Having seen his side face the bottom three Championship clubs in their last three games and fail to muster so much as a goal, everything now depends on Hull's final game of the season – at home to the champions, Cardiff. Should Watford, who face Leeds at Vicarage Road, better their result, Hull will have blown their shot at a financial open goal potentially worth £120m.
"If the nerves have got to them, then we might as well pack up now because we are [still] in it," said Bruce after a 2-0 defeat at Barnsley that reduced the certainty of promotion to a question mark. An early goal by Jacob Mellis and Chris O'Grady's second-half strike wrapped up the win for Barnsley.

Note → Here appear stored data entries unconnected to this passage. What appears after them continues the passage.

-- ==== Sys2Proof/Machine/Checksum.lean ====
section
/-! DEFINITION. The ChecksumEngine micro-operations CK_SUM, CK_CRC and CK_STORE (spec/42_checksum.md). -/

namespace Sys2Proof.Machine

/-- The loop of `CK_SUM` (R123): `r` nibbles are left, from byte `k`; the half-covered final byte gives its high nibble only. -/
def sumLoop (m : Memory) : (r k acc : Nat) → Nat
  | 0, _, acc => acc
  | 1, k, acc => acc + (hiNib (m.read k)).toNat
  | r + 2, k, acc => sumLoop m r (k + 1) (acc + (hiNib (m.read k)).toNat + (loNib (m.read k)).toNat)

/-- The byte addresses of the nibbles `7 .. 6 + k` (R57). -/
def rangeAddrs (k : Nat) : List Nat := (List.range k).map fun j => (ckStart + j) / 2

/-- `CK_SUM` (R123); for `CFG_K = 0`, which VALIDATE never passes, the rule's text is followed as it stands (log 16). -/
def execCkSum (s : State) : Result :=
  let k := s.cfg.k.toNat
  guardFrame (3 :: rangeAddrs k) s
    { s with
      sum := BitVec.ofNat 8 (sumLoop s.fb (k - 1) 4 (loNib (s.fb.read 3)).toNat)
      written := { s.written with sum := true }
      seq := 0x21 }

/-- One of the four rounds of a CRC step: shift left, and the polynomial `0x07` if bit 7 was 1 (R124). -/
def crcRound (c : Byte) : Byte := if c.getLsbD 7 then (c <<< 1) ^^^ 0x07 else c <<< 1

/-- The four rounds of a CRC step (R124). -/
def crcRounds (c : Byte) : Byte := crcRound (crcRound (crcRound (crcRound c)))

/-- `crcStep(c, n)` (R124): the nibble into the high half of the register, then four rounds. -/
def crcStep (c : Byte) (n : Nibble) : Byte := crcRounds (c ^^^ joinNibs n 0)

/-- The CRC-8 of a list of nibbles (R124). -/
def crcOf (ns : List Nibble) : Byte := ns.foldl crcStep 0x00

/-- `CK_CRC` (R125). -/
def execCkCrc (s : State) : Result :=
  let k := s.cfg.k.toNat
  guardFrame (rangeAddrs k) s
    { s with
      crc := crcOf (s.fb.rangeNibs k)
      written := { s.written with crc := true }
      seq := 0x22 }

/-- `CK_STORE` (R127): each checksum with its low nibble first, the sum before the CRC. -/
def execCkStore (s : State) : Result :=
  let p := ckStart + s.cfg.k.toNat
  storeAndGo [.nib p (loNib s.sum), .nib (p + 1) (hiNib s.sum), .nib (p + 2) (loNib s.crc), .nib (p + 3) (hiNib s.crc)] 0x30 s

end Sys2Proof.Machine
end

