/-- R153: the scheduler's transitions are exactly IDLE to PENDING by SCH_TICK, PENDING to SENT or IDLE by SCH_EVAL, SENT to IDLE by
SCH_DONE, and any to IDLE by RESET. -/
def Obligations.SchedulerTransitions : Prop :=
  ∀ s t : State, s.Inv → step s = .next t → t.sphase ≠ s.sphase →
    (s.sphase = .idle ∧ t.sphase = .pending ∧ s.nextAction = .run .schTick) ∨
    (s.sphase = .pending ∧ t.sphase = .sent ∧ s.nextAction = .run .schEval) ∨
    (s.sphase = .pending ∧ t.sphase = .idle ∧ s.nextAction = .run .schEval) ∨
    (s.sphase = .sent ∧ t.sphase = .idle ∧ s.nextAction = .run .schDone) ∨
    (t.sphase = .idle ∧ s.nextAction = .run .reset)

/-! ### Debug sink, faults, status view -/

/-- R163, R168: DBG_LOG hands over the time and the rendered bytes; R162: without a sink no record exists. -/
def Obligations.DbgLogEffect : Prop :=
  ∀ s : State,
    (s.cfg.logPresent = true → exec .dbgLog s = .next { s with
      log := s.log ++ [{ stamp := s.env.now, bytes := render (s.fb.bytes s.cfg.l.toNat) }], seq := 0x42 }) ∧
    (s.cfg.logPresent = false → exec .dbgLog s = .next { s with seq := 0x42 })

/-- R163: `l` bytes, at least one, render as `3 * l - 1` characters: two upper-case hexadecimal digits a byte, one space between. -/
def Obligations.RenderingShape : Prop :=
  ∀ bs : List Byte, bs ≠ [] → (render bs).length = 3 * bs.length - 1 ∧
    (∀ k b, bs[k]? = some b →
      (renderChars bs)[3 * k]? = "0123456789ABCDEF".toList[b.toNat / 16]? ∧
      (renderChars bs)[3 * k + 1]? = "0123456789ABCDEF".toList[b.toNat % 16]?) ∧
    ∀ k, k + 1 < bs.length → (renderChars bs)[3 * k + 2]? = some ' '

/-- R177: fault entry writes FAULT, forces the line LOW with a setpoint only if it was HIGH, halts the sequencer, and changes nothing
else; and an operation other than RESET that changes FAULT does nothing but fault entry: its own writes are discarded. -/
def Obligations.FaultEntryEffect : Prop :=
  (∀ (s : State) (code : BitVec 4) (detail : BitVec 8),
    raiseFault s code detail = { s with
      fault := { halted := true, ecode := code, edetail := detail }, tx := .low, seq := 0xFF
      trace := s.trace ++ (if s.tx = .high then [{ time := s.env.now, level := .low }] else []) }) ∧
  ∀ (i : Instr) (s t : State), i ≠ .reset → exec i s = .next t → t.fault ≠ s.fault →
    ∃ code detail, t = raiseFault s code detail
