theorem InTransmit.bits {m : Nat} (h : InTransmit s₀ (bitOp m) (n + 2 * m) s) (hm : s.bitix.toNat + m = 8 * s₀.cfg.l.toNat) :
    ∃ t, s.runs (List.replicate m [Instr.encFirst, .encSecond]).flatten t ∧ InTransmit s₀ .encEnd n t := by
  induction m generalizing s with
  | zero => exact ⟨s, s.runs_nil, h⟩
  | succ m ih =>
    obtain ⟨u, hu, hnu, hbu⟩ := h.bit hm
    obtain ⟨t, ht, hnt⟩ := ih hnu hbu
    exact ⟨t, hu.append ht, hnt⟩

/-- The operation after ENC_END under a profile (R143). -/
def afterEncEnd (p : Profile) : Instr := if p.logPresent then .dbgLog else .schDone

theorem InTransmit.encodeFrame (h : InTransmit s₀ .encStart (n + (2 + 16 * s₀.cfg.l.toNat)) s) (hv : validProfile s₀.cfg = true) :
    ∃ t, s.runs (encodeOps s₀.cfg.l.toNat) t ∧ InTransmit s₀ (afterEncEnd s₀.cfg) n t := by
  obtain ⟨-, -, hl⟩ := sensor_bounds_of_valid hv
  have hcount : n + (2 + 16 * s₀.cfg.l.toNat) = n + 1 + 2 * (8 * s₀.cfg.l.toNat) + 1 := by omega
  rw [hcount] at h
  have hfirst : s.encStarted.seq = encode (bitOp (8 * s₀.cfg.l.toNat)) := by
    rw [bitOp, if_neg (by omega)]
    rfl
  obtain ⟨s₁, h₁, hn₁, hb₁⟩ := h.step (by decide) (exec_encStart s) hfirst
  have hcursor : s₁.bitix.toNat + 8 * s₀.cfg.l.toNat = 8 * s₀.cfg.l.toNat := by
    rw [hb₁]
    exact Nat.zero_add _
  obtain ⟨s₂, h₂, hn₂⟩ := hn₁.bits hcursor
  have hend : s₂.encEnded.seq = encode (afterEncEnd s₀.cfg) := by
    rw [State.encEnded, State.goto_seq, hn₂.cfg, afterEncEnd]
    split <;> rfl
  obtain ⟨t, h₃, hn₃, -⟩ := hn₂.step (by decide) (exec_encEnd s₂) hend
  exact ⟨t, (h₁.append h₂).append h₃, hn₃⟩

/-! ### TRANSMIT (R79) -/

/-- The debug record, if there is a sink, and the end of the transmission. -/
theorem InTransmit.finish (h : InTransmit s₀ (afterEncEnd s₀.cfg) ((if s₀.cfg.logPresent then 1 else 0) + 1) s) :
    ∃ t, s.runs ((if s₀.cfg.logPresent then [.dbgLog] else []) ++ [.schDone]) t := by
  have hdone {s : State} (h : InTransmit s₀ .schDone 1 s) : ∃ t, s.runs [.schDone] t := by
    obtain ⟨t, ht, -⟩ := h.step (j := .schTick) (by decide) (schDoneEffect s) rfl
    exact ⟨t, ht⟩
  rw [afterEncEnd] at h
  cases hlog : s₀.cfg.logPresent with
  | false =>
    simp only [hlog] at h
    exact hdone h
  | true =>
    simp only [hlog] at h
    obtain ⟨u, hu, hnu, -⟩ := h.step (j := .schDone) (by decide) (exec_dbgLog s) rfl
    obtain ⟨t, ht⟩ := hdone hnu
    exact ⟨t, hu.append ht⟩

end

/-- Settles O56: the parts of the listing are performed one after the other. -/
theorem transmissionIsTheListing : Obligations.TransmissionIsTheListing := by
  intro s hseq hv hfit hr hn
  have hcount : (transmitOps s.cfg).length =
      (if s.cfg.logPresent then 1 else 0) + 1 + (2 + 16 * s.cfg.l.toNat) + 3 + 5 := by
    rw [transmitOps_length]
    omega
  obtain ⟨s₁, h₁, hn₁⟩ := InTransmit.build (s₀ := s) ⟨rfl, rfl, hseq, hr, hcount ▸ hn⟩ hv hfit
  obtain ⟨s₂, h₂, hn₂⟩ := hn₁.checksum hv
  obtain ⟨s₃, h₃, hn₃⟩ := hn₂.encodeFrame hv
  obtain ⟨t, h₄⟩ := hn₃.finish
  have hall := ((h₁.append h₂).append h₃).append h₄
  rw [← List.append_assoc] at hall
  exact hall.2

end Sys2Proof.Machine
end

"We have had a completely dispiriting time in which we have taken one point from our last three games – all against the bottom three," added the manager.

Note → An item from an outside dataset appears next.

-- ==== Sys2Proof/Syntax.lean ====
section
/-! DEFINITION. The commands and events of the device: one constructor per row of the table of steps, with the
operands the rules give the step. -/

namespace Sys2Proof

Choking is part of professional sport, whether it is Jean van de Velde self-destructing on the final green at Carnoustie when he needed just two over par to take the Open in 1999, or Bayern Munich refusing to win the Champions League with Chelsea at their mercy last year.
This season the atmosphere at the KC Stadium has been criticised for its flatness. There can be no repetition on Saturday when Cardiff, led by Malky Mackay, who played for and managed Watford, come north.
"Now is not the time for analysis," said Bruce. "The question to us should be, what are we going to do about it? All through the season they have shown the resilience to come back and win. We have a week to go out and show our teeth."
They may be a point behind Hull, but the momentum is with Watford. They have won their last two matches and face a Leeds side they thrashed 6-1 at Elland Road in November.
When Bruce took over at Hull in the summer, he remarked he was inheriting a side that might finish in the top eight or make the play-offs. They have over-achieved for most of the season but when it came to the business end of it, they have looked like the squad that perhaps, deep in his heart, Bruce knew them to be.
By using three centre-halves and employing Ahmed Elmohamady and Corry Evans as wing-backs, he had revolutionised Hull's approach until the loss of Sone Aluko exposed a very thin attack. "Scoring goals has been our Achilles heel," said Bruce.
Between them the club's three strikers, Jay Simpson, Nick Proschwitz and Matty Fryatt, have managed two league goals since October. Given that Fryatt has just returned from long-term injury, that is a cruel statistic but football, as those who poured into Oakwell from Humberside expecting a long, loud party are discovering, is a cruel business.